Sie gleiten an der Konusfläche 112 herab und geben dadurch den Schaft 44 und damit
den Verschlusskopf 41 frei. Um stets gleiche maßliche Verhältnisse zu erreichen, trägt
der Schlagbolzen 18 rückseitig einen scheibenförmigen Flachkopf 39, der an der hinteren
Kreisringfläche des Trägerrohrs 50 anschlägt. Das stellt zudem sicher, dass der Schlagbolzen
18 nur dann eine Patrone zünden kann, wenn Verschlusskopf 41 und Verschlussmuffe 33
vollständig miteinander verriegelt sind.
[0037] Zieht man nun den Lauf 30 über den Vorderschaft 14 in Schussrichtung S nach vorne,
nimmt die Verschlussmuffe 33 den Verschlusskopf 41 über die bajonettartige Verzahnung
67, 68 zunächst mit, bis dieser von der Kulissenführung 70 von einer zweiten Winkellage
in die erste Winkellage gedreht worden ist, d.h. die Steuerkurve 72 passiert den Querstift
74. Infolgedessen verdreht sich der Verschlusskopf 41 um die halbe Teilung seiner
Außenverzahnung 67. Anschließend gibt die Verschlussmuffe 33 bzw. deren Innenverzahnung
68 den Verschlusskopf 41 vollständig frei, der von der Schlagbolzenfeder 114 in seine
vordere Anschlagposition geschoben und dort gehalten wird (siehe Fig. 3). Die Rastkugeln
81 werden von dem Schaft 44 in den Querbohrungen 82 gesichert und können nicht herausfallen.

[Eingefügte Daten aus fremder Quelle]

/-- The 16 bytes of an entry item, field by field in the order of the table of R194. -/
def entryItem (e : Entry) : List Byte :=
  fieldBytes 2 e.number ++ fieldBytes 1 (kindCode e.kind) ++
    fieldBytes 1 (match e.lane with
      | none => 0
      | some l => l.toNat + 128) ++
    fieldBytes 1
      ((match e.decision with
          | none => 0
          | some .repair => 1
          | some .pass => 2
          | some .hold => 3) +
        (if e.decidedBy = .review then 16 else 0) + (if e.fixed = true then 128 else 0)) ++
    fieldBytes 5 e.start.toNat ++ fieldBytes 2 (e.span.getD 0) ++
    fieldBytes 4 (match e.kind, e.reported with
      | .click, _ => e.peak.getD 0
      | .slip, some r => r.reported.toNat
      | _, _ => 0)

/-- The 46 bytes of a drain record header, field by field in the order of the table of R195. -/
def headerFields (s : State) (selector : Nat) (b : Block) : List Byte :=
  let peak := fun (l : Lane) => (b.lanes.get l).bind (fun r => r.inputPeak)
  fieldBytes 1 1 ++ fieldBytes 1 selector ++ fieldBytes 4 b.number ++ fieldBytes 5 b.first.toNat ++
    fieldBytes 2 b.fill ++ fieldBytes 1 s.pass.laneMask.toNat ++
    fieldBytes 1
      ((if b.filmGap = true then 1 else 0) + (if b.filmSlip = true then 2 else 0) +
        (if b.filmLink = true then 4 else 0)) ++
    fieldBytes 1
      ((if (peak .lane0).isSome = true then 1 else 0) + (if (peak .lane1).isSome = true then 2 else 0) +
        (if (peak .lane2).isSome = true then 4 else 0) + (if (peak .lane3).isSome = true then 8 else 0)) ++
    Lane.all.flatMap (fun l => fieldBytes 1 (((b.lanes.get l).map (fun r => r.unlisted)).getD 0)) ++
    Lane.all.flatMap (fun l => fieldBytes 3 ((peak l).getD 0)) ++
    Lane.all.flatMap (fun l => fieldBytes 3 (((b.lanes.get l).map (fun r => r.outputPeak)).getD 0)) ++
    fieldBytes 2 (s.catalogue.entries.filter (fun e => blockNumberOf s e.start = (b.number : Int))).length

/-- The samples of an array in a drain record: by position, then by active lane, three bytes each (R184, R195). -/
def sampleFields (s : State) (b : Block) (a : SampleArray) : List Byte :=
  (List.range b.fill).flatMap (fun o =>
    (activeLanes s).flatMap (fun l => fieldBytes 3 (readSample s b a l o).toNat))

/-! ## Securing a block -/

/-- The slot is the lowest-numbered FREE one (R35). -/
def LowestFree (s : State) (slot : Nat) : Prop :=
  slot < 64 ∧ (∀ b ∈ s.window.blocks, b.slot ≠ slot) ∧ ∀ j, j < slot → ∃ b ∈ s.window.blocks, b.slot = j

/-- No slot is FREE (R35). -/
def NoneFree (s : State) : Prop := ∀ j, j < 64 → ∃ b ∈ s.window.blocks, b.slot = j

/-- The record of a block that Scan Input secures in a slot, as it is then written (R17, R31, R37, R38). -/
def newBlock (s : State) (slot : Nat) : Block :=
  let first := s.pass.start + BitVec.ofNat 40 (2048 * s.window.counter)
  { slot := slot, number := s.window.counter, first := first, fill := 0, state := .filling
    filmGap := false, filmSlip := false, filmLink := false
    start :=
      if s.tracker.heldEvents = [] then s.tracker.point else s.tracker.heldStart.getD s.tracker.point
    events := s.tracker.heldEvents.map (fun e => ⟨(e.position - first).toNat, e.kind⟩)
    lanes := (PerLane.same ()).mapIdx (fun l _ =>
      if s.pass.laneMask.getLsbD l.toNat = true then
        some
          { render := .pending, dirty := false, learnFlag := false, unlisted := 0, inputPeak := none, outputPeak := 0
            snapshot :=
              { phaseA := 0#32, phaseB := 0#32, slots := List.replicate 12 ⟨0#32, 0#32⟩, lp := 0#24, env := 0#25 } }
      else none) }

/-- The part with the block that the counter numbers secured in a slot: the block is the newest, the counter has risen and
no tracker event is held (R17, R31). -/
def State.slotTaken (s : State) (slot : Nat) : State :=
  { s with
    window := { s.window with blocks := s.window.blocks ++ [newBlock s slot], counter := s.window.counter + 1 }
    tracker := { s.tracker with heldEvents := [], heldStart := none } }

/-- The block that the next position is to be written into is b, in the part u: the FILLING block of s, or the block that
Scan Input first secures in the lowest-numbered FREE slot (R17). -/
def BlockReady (s u : State) (b : Block) : Prop :=
  (fillingBlock s = some b ∧ u = s) ∨
    ∃ slot, fillingBlock s = none ∧ s.window.counter < 2 ^ 28 ∧ LowestFree s slot ∧ b = newBlock s slot ∧
      u = s.slotTaken slot

/-! ## Writing positions -/

/-- None of the next n positions to be written lies more than 2 x perf_max past the reference of a LOCKED tracker, its last
mark or else its slip position, as a signed 40-bit distance (R28). -/
def NoTimeout (s : State) (n : Nat) : Prop :=
  s.tracker.point.lock = .locked → ∀ r ∈ s.tracker.lastMark.or s.tracker.slipPosition, ∀ i, i < n →
    (s.scan.next + BitVec.ofNat 40 i - r).toInt ≤ 2 * (s.pass.perfMax : Int)

/-- The original cell of a lane at an offset counted from the first position of block b; from 2048 on it lies in the block
after b, in the slot `second` (R16, R36). -/
def cellFrom (b : Block) (second o : Nat) (l : Lane) : Nat :=
  if o < 2048 then sampleAddress b.slot .original l o else sampleAddress second .original l (o - 2048)

/-- Void values stand at n positions from the fill count of b on, on every active lane, but that the first of them keeps its
first `skip` lanes; no other cell has changed (R10, R14). -/
def VoidsWritten (s t : State) (b : Block) (second n skip : Nat) : Prop :=
  let written := fun (j : Nat) (l : Lane) (i : Nat) => (activeLanes s)[j]? = some l ∧ i < n ∧ (i = 0 → skip ≤ j)
  (∀ j l i, written j l i → readCell t.window.memory (cellFrom b second (b.fill + i) l) = 0x800000#24) ∧
    ∀ y, (∀ j l i, written j l i → y ≠ cellFrom b second (b.fill + i) l) →
      readCell t.window.memory y = readCell s.window.memory y

/-- The first m samples of w bits of a bit stream stand in the original array, from the fill count of b on, the first on lane
number `lane` of the active lanes, the position rising after the highest; each sample's bits are the high bits of its cell
and the rest 0; no other cell has changed (R11, R16). -/
def SamplesWritten (s t : State) (b : Block) (second m lane w : Nat) (stream : List Bool) : Prop :=
  let n := (activeLanes s).length
  let at_ := fun (i : Nat) (l : Lane) => i < m ∧ (activeLanes s)[(lane + i) % n]? = some l
  (∀ i l, at_ i l → ∀ c, c < 24 →
      (readCell t.window.memory (cellFrom b second (b.fill + (lane + i) / n) l)).getMsbD c =
        (decide (c < w) && stream.getD (i * w + c) false)) ∧
    ∀ y, (∀ i l, at_ i l → y ≠ cellFrom b second (b.fill + (lane + i) / n) l) →
      readCell t.window.memory y = readCell s.window.memory y

/-- A FILLING block with n positions more; with 2048 it is FULL (R16, R19). -/
def Block.grown (b : Block) (n : Nat) : Block :=
  { b with fill := b.fill + n, state := if b.fill + n = 2048 then .full else .filling }

/-- The 32 bits of a DATA word in the order in which they enter the bit stream: bytes 3 2 1 0 in HIGH-FIRST and 0 1 2 3 in
LOW-FIRST, each most significant bit first (R11). -/
def wordBits (o : ByteOrder) (w : Word32) : List Bool :=
  (List.range 32).map (fun q => w.getLsbD (if o = .highFirst then 31 - q else 8 * (q / 8) + (7 - q % 8)))

/-- The packet that word A opens at a position: its count and words needed, no word received, no partial bit and no lane
written (R5). -/
def packetAt (s : State) (a : Word32) (first : Position) : PacketContext :=
  { first := first, count := a.toNat / 65536
    wordsNeeded := (a.toNat / 65536 * (activeLanes s).length * s.pass.width.bits + 31) / 32
    wordsReceived := 0, partialBits := [], lanesWritten := 0 }

/-! ## Loss marks and listings -/

/-- What a loss mark does once its entry is done with: the LINK film flag of the FILLING block; an OPEN packet becomes
DAMAGED, and a held header is dropped to DISCARD (R7). -/
def State.lossMarked (s : State) : State :=
  { s with
    window :=
      { s.window with
        blocks := s.window.blocks.map (fun b => if b.state = .filling then { b with filmLink := true } else b) }
    scan :=
      match s.scan.packet with
      | .opened => { s.scan with packet := .damaged }
      | .header => { s.scan with packet := .discard, heldWord := none }
      | .none => s.scan
      | .damaged => s.scan
      | .discard => s.scan }

/-- The state t holds one entry more than s, with the number assigned to it and every cursor as it was; CATHIGH is raised
where the count of entries has become 1920, and no other event (R56, R59, R63). -/
def EntryAdded (s t : State) (e : Entry) : Prop :=
  t.catalogue.entries.Perm ({ e with number := assignedNumber s } :: s.catalogue.entries) ∧
    t.catalogue.counter = nextNumber (assignedNumber s) ∧ t.catalogue.cursors = s.catalogue.cursors ∧
    ∀ p, (t.ports.get p).events =
      if s.catalogue.entries.length = 1919 then (s.ports.get p).events ||| Event.cathigh.flag
      else (s.ports.get p).events

/-- The catalogue is as it was, and UNLISTED is raised and no other event (R64, R65). -/
def EntryUnlisted (s t : State) : Prop :=
  t.catalogue = s.catalogue ∧ ∀ p, (t.ports.get p).events = (s.ports.get p).events ||| Event.unlisted.flag

/-- A lane record with one unlisted repair more, stopping at 255 (R64). -/
def LaneRecord.oneUnlisted (r : LaneRecord) : LaneRecord := { r with unlisted := min 255 (r.unlisted + 1) }

/-- A tracker event due at a position has been published (R30): at that position or, where that lies before it, at the last
published position, which it becomes. In a FILLING or FULL block it is the newest event of the block, an eighteenth in the
place of the seventeenth, and every later block starts with the lock state and S8 now in force; in a block not yet secured,
which no block of the window is and whose positions lie at or after the first position of the block that the counter
numbers, it is held, with the state before it where it is the first (R31, R32). -/
def EventPublished (s t : State) (want : Position) (kind : TrackerEventKind) : Prop :=
  let pos := match s.tracker.lastPublished with
    | some l => if (want - l).toInt < 0 then l else want
    | none => want
  t.tracker.lastPublished = some pos ∧
    (∀ b ∈ s.window.blocks, (b.number : Int) = blockNumberOf s pos → (b.state = .filling ∨ b.state = .full) →
      t.tracker.heldEvents = s.tracker.heldEvents ∧ t.tracker.heldStart = s.tracker.heldStart ∧
      t.window =
        { s.window with
          blocks := s.window.blocks.map (fun c =>
            if c.number = b.number then
              { c with
                events := (if c.events.length < 17 then c.events else c.events.dropLast) ++
                  [⟨(pos - b.first).toNat, kind⟩] }
            else if b.number < c.number then { c with start := t.tracker.point } else c) }) ∧
    ((∀ b ∈ s.window.blocks, (b.number : Int) ≠ blockNumberOf s pos) →
      0 ≤ (pos - (s.pass.start + BitVec.ofNat 40 (2048 * s.window.counter))).toInt →
      t.window = s.window ∧
      t.tracker.heldEvents =
        (if s.tracker.heldEvents.length < 17 then s.tracker.heldEvents else s.tracker.heldEvents.dropLast) ++
          [⟨pos, kind⟩] ∧
      t.tracker.heldStart = if s.tracker.heldEvents = [] then some s.tracker.point else s.tracker.heldStart)

/-- The window after a stale request from block k for each of some lanes: no effect for a lane that has no record in block k,
or whose record there is PENDING; else, in every block numbered k or higher, a DONE record of the lane becomes STALE, a
WORKING one is marked dirty, and a STALE or PENDING one stays as it is (R45). -/
def staledWindow (s : State) (lanes : List Lane) (k : Nat) : Window :=
  let taken := fun (l : Lane) =>
    l ∈ lanes ∧ ((blockNumbered s k).bind (fun b => b.lanes.get l)).any (fun r => r.render != .pending)
  let staled := fun (r : LaneRecord) =>
    if r.render = .done then { r with render := .stale } else if r.render = .working then { r with dirty := true } else r
  { s.window with
    blocks := s.window.blocks.map (fun c =>
      if k ≤ c.number then { c with lanes := c.lanes.mapIdx (fun l r => if taken l then r.map staled else r) } else c) }

/-- The entries that start in block k have left the catalogue; a cursor on one of them stands on the first of the entries
after it that stays, or at END, every other cursor is where it was, and no direction has changed (R67, R69). -/
def EntriesRemoved (s t : State) (k : Nat) : Prop :=
  t.catalogue.entries = s.catalogue.entries.filter (fun e => blockNumberOf s e.start ≠ (k : Int)) ∧
    t.catalogue.counter = s.catalogue.counter ∧
    ∀ x, (t.catalogue.cursors.get x).direction = (s.catalogue.cursors.get x).direction ∧
      ((s.catalogue.cursors.get x).target = none → (t.catalogue.cursors.get x).target = none) ∧
      ∀ m e, (s.catalogue.cursors.get x).target = some m → entryNumbered s m = some e →
        (t.catalogue.cursors.get x).target =
          if blockNumberOf s e.start ≠ (k : Int) then some m
          else ((s.catalogue.entries.dropWhile (fun y => y.number != m)).find?
            (fun y => decide (blockNumberOf s y.start ≠ (k : Int)))).map (fun y => y.number)

/-! ## Splice marks -/

/-- Every lane record of a block is PENDING, or WORKING under a live render (R159). -/
def NoRenderDone (s : State) (b : Block) : Prop :=
  ∀ l r, b.lanes.get l = some r →
    r.render = .pending ∨ (r.render = .working ∧ ∃ f, (s.engines.get l).work = .live b.number f)

/-- The newest block of the window. -/
def Newest (s : State) (b : Block) : Prop := b ∈ s.window.blocks ∧ ∀ c ∈ s.window.blocks, c.number ≤ b.number

/-- A splice start lies behind the splice horizon, which is the first position of the lowest-numbered block without a render
done, or one past the last position of the newest block where each block has one (R159). -/
def SpliceLate (s : State) (start : Position) : Prop :=
  (∃ b ∈ s.window.blocks, NoRenderDone s b ∧ (∀ c ∈ s.window.blocks, c.number < b.number → ¬NoRenderDone s c) ∧
      passOffset s start < passOffset s b.first) ∨
    ((∀ c ∈ s.window.blocks, ¬NoRenderDone s c) ∧
      ∃ b, Newest s b ∧ passOffset s start < passOffset s b.first + 2048)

Der Lauf 30 gelangt entlang der Linearführung in seine vordere Anschlagposition.
[0038] Die Waffe ist nunmehr geöffnet. Bevor der Lauf 30 in seinen vorderen Axialanschlag
gelangt, wird die leere Patronenhülse von dem Verschlusskopf 41 aus dem Patronenlager
31 herausgezogen und von der Auszieherkralle und dem außermittig angeordneten Auswerferstift
aus dem Verschlusskopf 41 entfernt bzw. ausgeworfen. Eine vom Schützen bereitgehaltene
neue Patrone kann durch die Ausnehmung 34 in der Verschlussmuffe 33 des geöffneten
Laufs 30 hindurch in das Patronenlager 31 eingeführt werden.
[0039] Das Schließen der Waffe erfolgt durch Zurückziehen des Laufs 30 über den Vorderschaft
in Schließrichtung Z. Dabei wird durch eine (nicht gezeigte) Mechanik zunächst der
Hahn gespannt, der den Schlagbolzenkopf 39 des Schlagbolzens 18 freigibt. Dadurch
kann die Schlagbolzenfeder 114 den Schlagbolzen 18 wieder nach hinten schieben, wodurch
sich dessen Konusfläche 112 an die Rastelemente 81 anlegt. Diese werden von innen
gegen die Schaftbohrung 45 gedrückt.
[0040] Erreicht die Verschlussmuffe 33 den Verschlusskopf 41, stülpt sich die Laufinnenverzahnung
68 über die Außenverzahnung 67 des Verschlusskopfs 41, bis dessen (nicht näher bezeichnete)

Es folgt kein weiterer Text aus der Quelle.